A machine-rendered reading of the paper's core claim, the machinery that carries it, and where it could break.
Core claim
In the Dymnikova regular black hole spacetime the quasinormal spectrum of massive scalar fields is qualitatively different from the massless case: the oscillation frequency of the dominant mode increases with the field mass μ while the damping rate decreases, pointing to the existence of quasi-resonances at sufficiently large μ. Time-domain evolution produces late-time oscillatory tails with a power-law envelope whose decay rate matches analytic predictions, and grey-body factors exhibit strong suppression when the mass is increased.
What carries the argument
Quasinormal modes of massive scalar fields extracted by time-domain integration and by the WKB approximation with Padé improvements in the Dymnikova metric.
If this is right
- Dominant oscillation frequencies increase with field mass, producing higher-frequency ringdown signals.

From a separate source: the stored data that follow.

-- ==== Sys2Proof/Syntax.lean ====
section
/-! DEFINITION. The nine commands, one constructor per row of spec/opcode_table.json (30_encoding.md
R104). A constructor holds exactly the fields its command reads; the 32-bit operands are not part of
the word, they are latched from ARG0..ARG2 (R100, R101). Every field is as wide as in CMD32 (R100),
so every term is encodable. -/

namespace Sys2Proof

/-- PLL identity, field PLL: 0 is PLL A, 1 is PLL B (R100). -/
inductive Pll where
  | a
  | b
  deriving DecidableEq, Repr

/-- Field KIND of DERIVE: 0 is a PLL configuration, 1 a divider configuration (R100). -/
inductive Kind where
  | pll
  | div
  deriving DecidableEq, Repr

/-- A command, with the fields its rule reads (R104). -/
inductive Instr where
  /-- INIT (OP 0x1; 42_protocol.md R240). -/
  | init
  /-- SOLVE (OP 0x2; 40_solver.md R155). -/
  | solve
  /-- SOLVE_IQ (OP 0x3; 40_solver.md R174). -/
  | solveIq
  /-- DERIVE (OP 0x4; 41_encoder.md R200). -/
  | derive (kind : Kind) (rsel : BitVec 3)
  /-- SETUP_PLL (OP 0x5; 42_protocol.md R250). -/
  | setupPll (pll : Pll)
  /-- SETUP_OUTPUT (OP 0x6; 42_protocol.md R260). -/
  | setupOutput (chan : Byte) (pll : Pll) (drive : BitVec 2) (aim : Bool) (rsel : BitVec 3)
      (phase : Byte)
  /-- SET_OE (OP 0x7; 42_protocol.md R270). -/
  | setOe (mask : Byte)
  /-- SETUP_CLK0 (OP 0x8; 42_protocol.md R275). -/
  | setupClk0 (drive : BitVec 2)
  /-- SETUP_CLK2 (OP 0x9; 42_protocol.md R276). -/
  | setupClk2 (drive : BitVec 2)
  deriving DecidableEq, Repr

end Sys2Proof
end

- Damping rates decrease with μ, implying longer-lived modes at larger field masses.
- Late-time evolution develops oscillatory tails whose power-law envelope differs from the massless decay law.
- Grey-body factors are strongly suppressed at higher mass, reducing the fraction of radiation that escapes to infinity.
- These mass-dependent features supply observable distinctions between regular and singular black holes.
Where Pith is reading between the lines
- Massive fields could be used to test near-horizon regularity in other non-singular black hole models that share similar metric structures.
- The same qualitative shift may appear for vector or gravitational perturbations, extending the probe beyond scalars.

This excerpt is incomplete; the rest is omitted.